#     **Text Mining**
##     **NOVA IMS**
####     **Group 013:** Carlota Reis - 20211208 | Guilherme Miranda - 20210420  

## **Stock Market Prediction**
## Predicting stock market movement from news text
### This notebook uses the dateset *test.csv*

## **Dataset description**

- **ID**: unique identifier of each line/day
- **Headline**: news headlines ranging from "Headline1" to "Headline25". For each line, you should use these columns’ text (you are not required to use all columns) to predict the “Closing Status

## **Packages and Downloads**

In [34]:
import pandas as pd
import numpy as np
import nltk
from nltk.corpus import stopwords
from nltk.stem import SnowballStemmer
from nltk.stem.wordnet import WordNetLemmatizer
import string
from tqdm import tqdm
import re
from sklearn.neighbors import KNeighborsClassifier
nltk.download('wordnet')
nltk.download('punkt')
nltk.download('stopwords')
stopwords.words('english')
nltk.download('omw-1.4')

[nltk_data] Downloading package wordnet to
[nltk_data]     C:\Users\lotar\AppData\Roaming\nltk_data...
[nltk_data]   Package wordnet is already up-to-date!
[nltk_data] Downloading package punkt to
[nltk_data]     C:\Users\lotar\AppData\Roaming\nltk_data...
[nltk_data]   Package punkt is already up-to-date!
[nltk_data] Downloading package stopwords to
[nltk_data]     C:\Users\lotar\AppData\Roaming\nltk_data...
[nltk_data]   Package stopwords is already up-to-date!
[nltk_data] Downloading package omw-1.4 to
[nltk_data]     C:\Users\lotar\AppData\Roaming\nltk_data...
[nltk_data]   Package omw-1.4 is already up-to-date!


True

## **Data Import and Transformation**

In [35]:
#Importing datasets
stocks_df_test = pd.read_csv('test.csv')
stocks_df_train = pd.read_csv('train.csv')

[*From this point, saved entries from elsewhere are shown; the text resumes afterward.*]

/-- What a list of entries is packed to (R179). -/
theorem encodeEntries_cons_eq_ok {e : Entry} {es : Entries} {bs : Bytes} (h : encodeEntries false (.cons e es) = .ok bs) :
    ∃ first rest, encodeEntry false e = .ok first ∧ encodeEntries false es = .ok rest ∧ bs = first ++ rest := by
  rw [encodeEntries_cons] at h
  obtain ⟨first, hfirst, h⟩ := Except.bind_eq_ok_iff.mp h
  obtain ⟨rest, hrest, rfl⟩ := Except.map_eq_ok_iff.mp h
  exact ⟨first, rest, hfirst, hrest, rfl⟩

/-- What a faithful plain entry is (R286). -/
theorem faithfulEntry_plain_iff {p : Params} {fid : Half} {tag : Tag} {v : Value} :
    faithfulEntry p (.plain fid tag v) = true ↔
      fidDataTypeBits fid ≠ 0 ∧ (fieldsOf fid).resourceType ≠ .combine ∧ valSel p fid = .ok tag ∧ tag ≠ .exception ∧
        jsonAccepted v = true := by
  simp [faithfulEntry, and_assoc]

/-- What a faithful group is (R286). -/
theorem faithfulEntry_group_iff {p : Params} {gid : Half} {ps : Entries} :
    faithfulEntry p (.group gid ps) = true ↔
      fidDataTypeBits gid ≠ 0 ∧ (fieldsOf gid).resourceType = .combine ∧ faithfulEntries p ps = true := by
  simp [faithfulEntry, and_assoc]

/-- The payload of faithful entries is read back as their function points, groups nested as they were (R233). -/
theorem decodeWindow_encodeEntries {p : Params} (hmax : p.maxDepth = none) :
    ∀ (es : Entries) {bs : Bytes}, faithfulEntries p es = true → encodeEntries false es = .ok bs →
      decodeWindow p false bs = .ok (pointsList (expectedPoints es))
  | .nil, bs, _, h => by
    obtain rfl := Except.ok.inj h
    rfl
  | .cons (.plain fid tag v) es, bs, hf, h => by
    obtain ⟨hentry, hes⟩ := (Bool.and_eq_true _ _).mp hf
    obtain ⟨hdata, hcombine, hsel, htag, hjson⟩ := faithfulEntry_plain_iff.mp hentry
    obtain ⟨first, rest, hfirst, hrest, rfl⟩ := encodeEntries_cons_eq_ok h
    obtain ⟨value, hvalue, rfl⟩ := encodeEntry_plain_eq_ok hfirst
    rw [← fidBytes_joined fid] at hdata hcombine hsel
    rw [decodeWindow_plain hdata hcombine hsel (valDec_valEnc rest hvalue htag hjson), fidBytes_joined,
      decodeWindow_encodeEntries hmax es hes hrest]
    rfl
  | .cons (.group gid ps) es, bs, hf, h => by
    obtain ⟨hentry, hes⟩ := (Bool.and_eq_true _ _).mp hf
    obtain ⟨hdata, hcombine, hps⟩ := faithfulEntry_group_iff.mp hentry
    obtain ⟨first, rest, hfirst, hrest, rfl⟩ := encodeEntries_cons_eq_ok h
    obtain ⟨inner, pre, hinner, hpre, rfl⟩ := encodeEntry_group_eq_ok hfirst
    rw [← fidBytes_joined gid] at hdata hcombine
    rw [decodeWindow_group hmax hdata hcombine hpre (decodeWindow_encodeEntries hmax ps hps hinner), fidBytes_joined,
      decodeWindow_encodeEntries hmax es hes hrest, pointsOfList_pointsList]
    rfl

/-- An entry takes at least the two bytes of its id. -/
theorem two_le_length_encodeEntries {es : Entries} {bs : Bytes} (hne : es ≠ .nil) (h : encodeEntries false es = .ok bs) :
    2 ≤ bs.length := by
  cases es with
  | nil => exact absurd rfl hne
  | cons e es =>
    obtain ⟨first, rest, hfirst, -, rfl⟩ := encodeEntries_cons_eq_ok h
    cases e with
    | plain fid tag v =>
      obtain ⟨value, -, rfl⟩ := encodeEntry_plain_eq_ok hfirst
      simp
    | group gid ps =>
      obtain ⟨inner, pre, -, -, rfl⟩ := encodeEntry_group_eq_ok hfirst
      simp

/-! ### The frame read back -/

/-- The version of a request is read back from its first byte (R173, R232). -/
theorem reportedVersion_firstByte {req : Request} (hlo : 1 ≤ req.rawVersion) (hhi : req.rawVersion ≤ 99) :
    reportedVersion (firstByte req) = req.rawVersion.toNat := by
  have hnum := toNat_firstByte hlo hhi
  obtain ⟨-, -, hid⟩ := firstByte_legal hlo hhi
  rw [reportedVersion, hid, versionFlag]
  split_ifs at hnum ⊢ <;> omega

/-- A response that passes the check for its response code has one in its frame, and a request has none (R176). -/
theorem isSome_frameCode {c : Byte} {code : Option Byte} (h : isResponse c = true → code.isSome = true) :
    (frameCode c code).isSome = isResponse c := by
  unfold frameCode
  cases hc : isResponse c with
  | false => rfl
  | true => simpa [hc] using h

/-- Settles O53: `PKG` stamps the frame of the entries, and `PARSE` takes it apart and reads the entries back. -/
theorem parseOfPackageReturnsRequest : Obligations.ParseOfPackageReturnsRequest := by
  intro vt vt' s req inner hreq hmax hlo hhi hdevice h01 hcode htight hgroup hfaithful hinner
  have h41 : opByte s.params req ≠ 0x41 := fun h => by rw [h] at hdevice; exact absurd hdevice (by decide)
  have hpackage := packageFrame_of_checks hlo hhi hcode (fun h => absurd h h01) (fun h => absurd h h41)
    (by rwa [decide_eq_false h01]) (by rw [hgroup]; rfl)
  obtain ⟨t, hexec, h⟩ := exec_pkg_packages vt s
  rw [hreq, hpackage] at h
  obtain ⟨hvalid, hobuf, -, -, -, -, hparams, -⟩ := h
  obtain ⟨hzero, hflag, hid⟩ := firstByte_legal hlo hhi
  have hparse := parseFrame_stampFrame t.params t.ports.now hzero hflag hid (isSome_frameCode hcode)
    fun h => two_le_length_encodeEntries (htight h) hinner
  have hbare : bareMode (opByte s.params req) = false := decide_eq_false h01
  have htreatment : treatmentOf (opByte s.params req) = .deviceLevel false := by simp [treatmentOf, hdevice, hbare]
  have hpayload : decodeWindow t.params false inner = .ok (pointsList (expectedPoints req.params)) :=
    hparams ▸ decodeWindow_encodeEntries hmax req.params hfaithful hinner
  rw [decodePayload_of_deviceLevel htreatment, hpayload] at hparse
  have hwindow : (Memory.ofBytes t.obuf.bytes).bytes = _ := (ofBytes_bytes _).trans (by rw [hobuf, ofBytes_bytes])
  obtain ⟨u, hexec', hvalid', hresult⟩ := exec_parse_completes (vt := vt')
    (s := { t with ibuf := Memory.ofBytes t.obuf.bytes }) ((congrArg (parseFrame _ _) hwindow).trans hparse)
  refine ⟨t, u, hexec, hvalid, hexec', hvalid', hresult.trans ?_⟩
  simp only [normalise, reportedVersion_firstByte hlo hhi]
  rfl

end Sys2Proof.Machine
end

section
/-! PROOFS. Mode A (spec/45_parser.md R221 to R224). The loop keeps that its groups, the open one included, are the timed
entries of a row of blocks, split at the group markers; a time marker goes to the last block, any other function point begins a new
one. -/

namespace Sys2Proof.Machine

open Sys2Proof

/-! ### Groups and their markers (R223) -/

/-- The ids of a row of groups: no group is empty, the group marker stands at the head of a group only, and every group but
the first begins with it. -/
def MarkerHeaded (keys : List (List Half)) : Prop :=
  (∀ g ∈ keys, g ≠ [] ∧ ∀ k ∈ g.tail, k ≠ groupMarker) ∧ ∀ g ∈ keys.tail, g.head? = some groupMarker

/-- A group that begins with the marker may follow. -/
theorem MarkerHeaded.concat_marker {keys : List (List Half)} (h : MarkerHeaded keys) (hne : keys ≠ []) :
    MarkerHeaded (keys ++ [[groupMarker]]) := by
  obtain ⟨hgroups, hheads⟩ := h
  refine ⟨fun g hg => ?_, fun g hg => ?_⟩
  · obtain hg | hg := List.mem_append.mp hg
    · exact hgroups g hg
    · obtain rfl := List.mem_singleton.mp hg
      simp
  · rw [List.tail_append_of_ne_nil hne] at hg
    obtain hg | hg := List.mem_append.mp hg
    · exact hheads g hg
    · obtain rfl := List.mem_singleton.mp hg
      rfl

/-- The last group may go on with any other id. -/
theorem MarkerHeaded.extend_last {keys : List (List Half)} {last : List Half} {k : Half}
    (h : MarkerHeaded (keys ++ [last])) (hk : k ≠ groupMarker) : MarkerHeaded (keys ++ [last ++ [k]]) := by
  obtain ⟨hgroups, hheads⟩ := h
  obtain ⟨hlast, htail⟩ := hgroups last (by simp)
  refine ⟨fun g hg => ?_, fun g hg => ?_⟩
  · obtain hg | hg := List.mem_append.mp hg
    · exact hgroups g (List.mem_append_left _ hg)
    · obtain rfl := List.mem_singleton.mp hg
      refine ⟨by simp, fun j hj => ?_⟩
      rw [List.tail_append_of_ne_nil hlast] at hj
      obtain hj | hj := List.mem_append.mp hj
      · exact htail j hj
      · exact List.mem_singleton.mp hj ▸ hk
  · cases keys with
    | nil => cases hg
    | cons first keys =>
      obtain hg | hg := List.mem_append.mp hg
      · exact hheads g (List.mem_append_left _ hg)
      · obtain rfl := List.mem_singleton.mp hg
        rw [List.head?_append_of_ne_nil _ hlast]
        exact hheads last (List.mem_append_right _ (List.mem_singleton_self last))

/-! ### Blocks and their times (R222) -/

/-- An entry and the time markers right after it. -/
def IsBlock (b : FunctionPoint × List FunctionPoint) : Prop :=
  pointId b.1 ≠ timeMarker ∧ ∀ m ∈ b.2, pointId m = timeMarker

/-- The function points of a row of blocks. -/
def blockPoints (blocks : List (FunctionPoint × List FunctionPoint)) : List FunctionPoint :=
  blocks.flatMap fun b => b.1 :: b.2

/-- The entry of a block, with the value of its last marker as its time. -/
def timedEntry (now : TimeStamp) (b : FunctionPoint × List FunctionPoint) : Half × TimedPoint :=
  (pointId b.1,
    { point := b.1
      time := match b.2.getLast? with
        | none => .atDecode now
        | some m => .marked (pointValue m) })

#Transforming the datasets into dataframes
stocks_df_test = pd.DataFrame(data=stocks_df_test)
stocks_df_train = pd.DataFrame(data=stocks_df_train)

### *Train*

In [36]:
#Creating New Dataframe
train_df = stocks_df_train

#Appending all the Headlines into 1 column
train_df_aux = []
for row in range(0,1690):
    train_df_aux.append(' '.join(str(x) for x in train_df.iloc[row,2:26]))

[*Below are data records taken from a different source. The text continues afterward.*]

-- ==== Sys2Proof/Syntax.lean ====
section
/-!
DEFINITION. The instructions: one constructor per row of spec/opcode_table.json (30_encoding.md R60,
45_commands.md R129 to R153), each with the operands that stand on the wire: the 32-bit signed parameter
(R57) and, for the four data-packet commands (41_frame_serializer.md R80), the attached data.
-/

namespace Sys2Proof

/-- A command of the framer. -/
inductive Instr where
  /-- Open, R129 -/
  | openCmd (param : Word32)
  /-- Close, R130 -/
  | closeCmd (param : Word32)
  /-- ChangeBaudRate, R131 -/
  | changeBaudRate (param : Word32)
  /-- CmosLed, R132 -/
  | cmosLed (param : Word32)
  /-- GetEnrollCount, R133 -/
  | getEnrollCount (param : Word32)
  /-- EnrollStart, R134 -/
  | enrollStart (param : Word32)
  /-- Enroll1, R135 -/
  | enroll1 (param : Word32)
  /-- Enroll2, R136 -/
  | enroll2 (param : Word32)
  /-- Enroll3, R137 -/
  | enroll3 (param : Word32)
  /-- IsPressFinger, R138 -/
  | isPressFinger (param : Word32)
  /-- DeleteId, R139 -/
  | deleteId (param : Word32)
  /-- Verify, R140 -/
  | verify (param : Word32)
  /-- Identify, R141 -/
  | identify (param : Word32)
  /-- VerifyTemplate, R142 -/
  | verifyTemplate (param : Word32) (data : Bytes)
  /-- IdentifyTemplate, R143 -/
  | identifyTemplate (param : Word32) (data : Bytes)
  /-- CaptureFinger, R145 -/
  | captureFinger (param : Word32)
  /-- MakeTemplate, R146 -/
  | makeTemplate (param : Word32)
  /-- GetImage, R147 -/
  | getImage (param : Word32)
  /-- GetRawImage, R148 -/
  | getRawImage (param : Word32)
  /-- GetTemplate, R149 -/
  | getTemplate (param : Word32)
  /-- SetTemplate, R150 -/
  | setTemplate (param : Word32) (data : Bytes)
  /-- SetSecurityLevel, R151 -/
  | setSecurityLevel (param : Word32)
  /-- GetSecurityLevel, R152 -/
  | getSecurityLevel (param : Word32)
  /-- IdentifyTemplate2, R144 -/
  | identifyTemplate2 (param : Word32) (data : Bytes)
  /-- EnterStandbyMode, R153 -/
  | enterStandbyMode (param : Word32)
  deriving DecidableEq, Repr

/-- The command name of an instruction. -/
def Instr.cmd : Instr → Cmd
  | .openCmd _ => .openCmd
  | .closeCmd _ => .closeCmd
  | .changeBaudRate _ => .changeBaudRate
  | .cmosLed _ => .cmosLed
  | .getEnrollCount _ => .getEnrollCount
  | .enrollStart _ => .enrollStart
  | .enroll1 _ => .enroll1
  | .enroll2 _ => .enroll2
  | .enroll3 _ => .enroll3
  | .isPressFinger _ => .isPressFinger
  | .deleteId _ => .deleteId
  | .verify _ => .verify
  | .identify _ => .identify
  | .verifyTemplate _ _ => .verifyTemplate
  | .identifyTemplate _ _ => .identifyTemplate
  | .captureFinger _ => .captureFinger
  | .makeTemplate _ => .makeTemplate
  | .getImage _ => .getImage
  | .getRawImage _ => .getRawImage
  | .getTemplate _ => .getTemplate
  | .setTemplate _ _ => .setTemplate
  | .setSecurityLevel _ => .setSecurityLevel
  | .getSecurityLevel _ => .getSecurityLevel
  | .identifyTemplate2 _ _ => .identifyTemplate2
  | .enterStandbyMode _ => .enterStandbyMode

/-- The command parameter of an instruction (R57). -/
def Instr.param : Instr → Word32
  | .openCmd p | .closeCmd p | .changeBaudRate p | .cmosLed p | .getEnrollCount p | .enrollStart p
  | .enroll1 p | .enroll2 p | .enroll3 p | .isPressFinger p | .deleteId p | .verify p | .identify p
  | .verifyTemplate p _ | .identifyTemplate p _ | .captureFinger p | .makeTemplate p | .getImage p
  | .getRawImage p | .getTemplate p | .setTemplate p _ | .setSecurityLevel p | .getSecurityLevel p
  | .identifyTemplate2 p _ | .enterStandbyMode p => p

/-- The attached data of an instruction (R80): present for the four data-packet commands only. -/
def Instr.data : Instr → Option Bytes
  | .verifyTemplate _ d | .identifyTemplate _ d | .setTemplate _ d | .identifyTemplate2 _ d => some d
  | .openCmd _ | .closeCmd _ | .changeBaudRate _ | .cmosLed _ | .getEnrollCount _ | .enrollStart _
  | .enroll1 _ | .enroll2 _ | .enroll3 _ | .isPressFinger _ | .deleteId _ | .verify _ | .identify _
  | .captureFinger _ | .makeTemplate _ | .getImage _ | .getRawImage _ | .getTemplate _
  | .setSecurityLevel _ | .getSecurityLevel _ | .enterStandbyMode _ => none

end Sys2Proof
end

#Adding this column to dataframe
train_df['Sum'] = train_df_aux

### *Test*

In [37]:
#Creating New Dataframe
test_df = stocks_df_test

#Appending all the Headlines into 1 column
test_df_aux = []
for row in range(0,299):
    test_df_aux.append(' '.join(str(x) for x in test_df.iloc[row,1:25]))

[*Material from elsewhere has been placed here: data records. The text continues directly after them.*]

-- ==== Sys2Proof/Machine/Operands.lean ====
section
/-!
DEFINITION. Operand assembly: the little-endian codecs and the checksum-16 unit (40_checksum_codec.md
R70 to R76), the command serializer (41_frame_serializer.md R77 to R85), and the per-command tables: data
lengths out and in, the length prediction (43_length_prediction.md R100 to R104) and the client time-outs
(30_encoding.md R60). Every function here is pure. `none` from a function that answers an `Option` is a
violated precondition, which the caller turns into a fault (60_exceptions.md R168(a), 93 I1 and I2).
-/

namespace Sys2Proof

/-- The inclusive slice `b[i..j]` of 00_scope.md R8, empty when `j < i`. -/
def slice (b : Bytes) (i j : Nat) : Bytes :=
  (b.drop i).take (j + 1 - i)

/-- The sum of the unsigned byte values of `b`, not yet reduced. -/
def byteSum : Bytes → Nat
  | [] => 0
  | x :: xs => x.toNat + byteSum xs

/-- The additive 16-bit sum of `b`, modulo 65536 (R70). -/
def sum16 (b : Bytes) : Word16 :=
  BitVec.ofNat 16 (byteSum b)

/-- `CHK16(b, s, e)` of R70, with inclusive indices; `none` outside its precondition. -/
def chk16 (b : Bytes) (s e : Int) : Option Word16 :=
  if 0 ≤ s ∧ s ≤ e ∧ e < b.length then
    some (sum16 (slice b s.toNat e.toNat))
  else
    none

/-- `le16(v)` of R73. -/
def le16 (v : Word16) : Bytes :=
  [v.extractLsb' 0 8, v.extractLsb' 8 8]

/-- `le32(v)` of R73. -/
def le32 (v : Word32) : Bytes :=
  [v.extractLsb' 0 8, v.extractLsb' 8 8, v.extractLsb' 16 8, v.extractLsb' 24 8]

/-- `u16le(b, i)` of R74; `none` unless `i + 1 < len(b)`. -/
def u16le (b : Bytes) (i : Nat) : Option Word16 :=
  match b[i]?, b[i + 1]? with
  | some b0, some b1 => some (BitVec.ofNat 16 (b0.toNat + 2 ^ 8 * b1.toNat))
  | _, _ => none

/-- `u32le(b, i)` of R74, and `i32le(b, i)` as a bit pattern; `none` unless `i + 3 < len(b)`. -/
def u32le (b : Bytes) (i : Nat) : Option Word32 :=
  match b[i]?, b[i + 1]?, b[i + 2]?, b[i + 3]? with
  | some b0, some b1, some b2, some b3 =>
    some (BitVec.ofNat 32
      (b0.toNat + 2 ^ 8 * b1.toNat + 2 ^ 16 * b2.toNat + 2 ^ 24 * b3.toNat))
  | _, _, _, _ => none

/-- `i32le(b, i)` of R74: the same 32-bit pattern, which its users read as two's complement. -/
def i32le (b : Bytes) (i : Nat) : Option Word32 :=
  u32le b i

/-- `VALID16(b, s, e)` of R72: a range of fewer than 3 bytes is invalid, not a fault (92 D45). -/
def valid16 (b : Bytes) (s e : Int) : Option Bool :=
  if 0 ≤ s ∧ e < b.length then
    if e - s < 2 then
      some false
    else
      match chk16 b s (e - 2), u16le b (e - 1).toNat with
      | some sum, some stored => some (sum == stored)
      | _, _ => none
  else
    none

/-- A frame body followed by its checksum, the sum of every byte before it (R53, R71). -/
def withChecksum (body : Bytes) : Bytes :=
  body ++ le16 (sum16 body)

/-- The ten bytes of a header frame that its checksum covers (R51, R77). -/
def headerBody (cfg : Config) (code : Word16) (param : Word32) : Bytes :=
  [cfg.hdrStart.1, cfg.hdrStart.2] ++ le16 cfg.deviceId ++ le32 param ++ le16 code

/-- `BUILD_CMD(code, param)` of R77. -/
def buildCmd (cfg : Config) (code : Word16) (param : Word32) : Bytes :=
  withChecksum (headerBody cfg code param)

/-- `BUILD_DP(data)` of R84. -/
def buildDp (cfg : Config) (data : Bytes) : Bytes :=
  withChecksum ([cfg.dpStart.1, cfg.dpStart.2] ++ le16 cfg.deviceId ++ data)

/-- `DP_OUT_LEN` of R80: the data length a data-packet command requires. -/
def dpOutLen : Cmd → Option Nat
  | .verifyTemplate => some 498
  | .identifyTemplate => some 498
  | .identifyTemplate2 => some 500
  | .setTemplate => some 498
  | _ => none

/-- `DP_IN_LEN` of R100: the data length of the reply. -/
def dpInLen : Cmd → Option Nat
  | .openCmd => some 24
  | .enroll3 => some 498
  | .makeTemplate => some 498
  | .getImage => some 52116
  | .getRawImage => some 19200
  | .getTemplate => some 498
  | _ => none

/-- `PREDICT(code, param)` of R103, with the overrides R101 and R102. -/
def predict (cfg : Config) (c : Cmd) (param : Word32) : Word32 :=
  match dpInLen c with
  | none => BitVec.ofNat 32 cfg.hdrLen
  | some n =>
    if c = .openCmd ∧ param = 0 then BitVec.ofNat 32 cfg.hdrLen
    else if c = .enroll3 ∧ param ≠ -1 then BitVec.ofNat 32 cfg.hdrLen
    else BitVec.ofNat 32 (cfg.hdrLen + cfg.dpOverhead + n)

/-- The client time-out column of 30_encoding.md R60 (used when a `timeout=` is absent, R68). -/
def clientTimeout (cfg : Config) : Cmd → Word32
  | .enroll1 => cfg.enrollTimeoutMs
  | .enroll2 => cfg.enrollTimeoutMs
  | .enroll3 => cfg.enrollTimeoutMs
  | .isPressFinger => cfg.fingerQueryTimeoutMs
  | _ => cfg.defaultTimeoutMs

end Sys2Proof
end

#Adding this column to dataframe
test_df['Sum'] = test_df_aux

# **Data Preprocessing**

In [38]:
stop = set(stopwords.words('english'))
stemmer = SnowballStemmer('english')
lemma = WordNetLemmatizer()

In [39]:
def pre_clean(text_list):
    
    updates = []
    
    for j in tqdm(text_list):
        
        text = j
        
        #LOWERCASE TEXT
        text = text.lower()
        
        #REMOVE IDENTIFIED ISSUES IN THE CORPUS
        text = re.sub("b\"", "", text)
        text = re.sub("b'", "", text)
        text = re.sub("u.s.","us", text)
        text = re.sub("u.s","us", text)
        text = re.sub("us.","us", text)
        text = re.sub("u.k.","uk", text)
        text = re.sub("u.k","uk", text)
        text = re.sub("uk.","uk", text)
        text = re.sub("u.n.","un", text)
        text = re.sub("u.n","un", text)
        text = re.sub("un.","un", text)
        

        updates.append(text)
        
    return updates

In [40]:
def clean(text_list):
    
    updates = []
    
    for j in tqdm(text_list):
        
        text = j
        
      
        #REMOVE NUMERICAL DATA and PUNCTUATION
        text = re.sub("[^a-zA-Z]"," ", text )

        #REMOVE STOPWORDS
        text = " ".join([word for word in text.split() if word not in stop])
                
        #Lemmatize
        text = " ".join(lemma.lemmatize(word) for word in text.split())
        
        #Stemming
        text = " ".join(stemmer.stem(word) for word in text.split())
            
        updates.append(text)
        
    return updates

In [41]:
#Pre-Clean
test_df_clean = pre_clean(test_df['Sum'])
train_df_clean = pre_clean(train_df['Sum'])

#Clean
test_df_clean = clean(test_df_clean)
train_df_clean = clean(train_df_clean)


100%|██████████| 299/299 [00:00<00:00, 27176.13it/s]
100%|██████████| 1690/1690 [00:00<00:00, 31289.86it/s]
100%|██████████| 299/299 [00:00<00:00, 347.22it/s]
100%|██████████| 1690/1690 [00:04<00:00, 346.00it/s]


# **Feature Engineering - Bag of Words (BoW)**

In [42]:
bow = CountVectorizer(binary=True)

#Defining independent variables
X = bow.fit_transform(train_df_clean)

#Defining dependent variable
y = np.array(train_df['Closing Status'])


# **Classification Model - KNN**

In [43]:
#Train Classifier
modelknn = KNeighborsClassifier(n_neighbors = 10, metric = 'cosine', weights = 'distance')

#Fitting the model
modelknn.fit(X,y)

KNeighborsClassifier(metric='cosine', n_neighbors=10, weights='distance')

In [44]:
#Defining the independent
X_test = bow.transform(test_df_clean)


#Predicting for test set
y_pred = modelknn.predict(X_test)

#If we want the values of the predictions, perform this

test_df['Pred_KNN_BoW'] = y_pred.tolist()


# **Final predictions**

In [53]:
predictions = test_df[['Id','Pred_KNN_BoW']]

In [58]:
# Export to csv file
predictions.to_csv('Predictions_013.csv', index=False, sep = ';')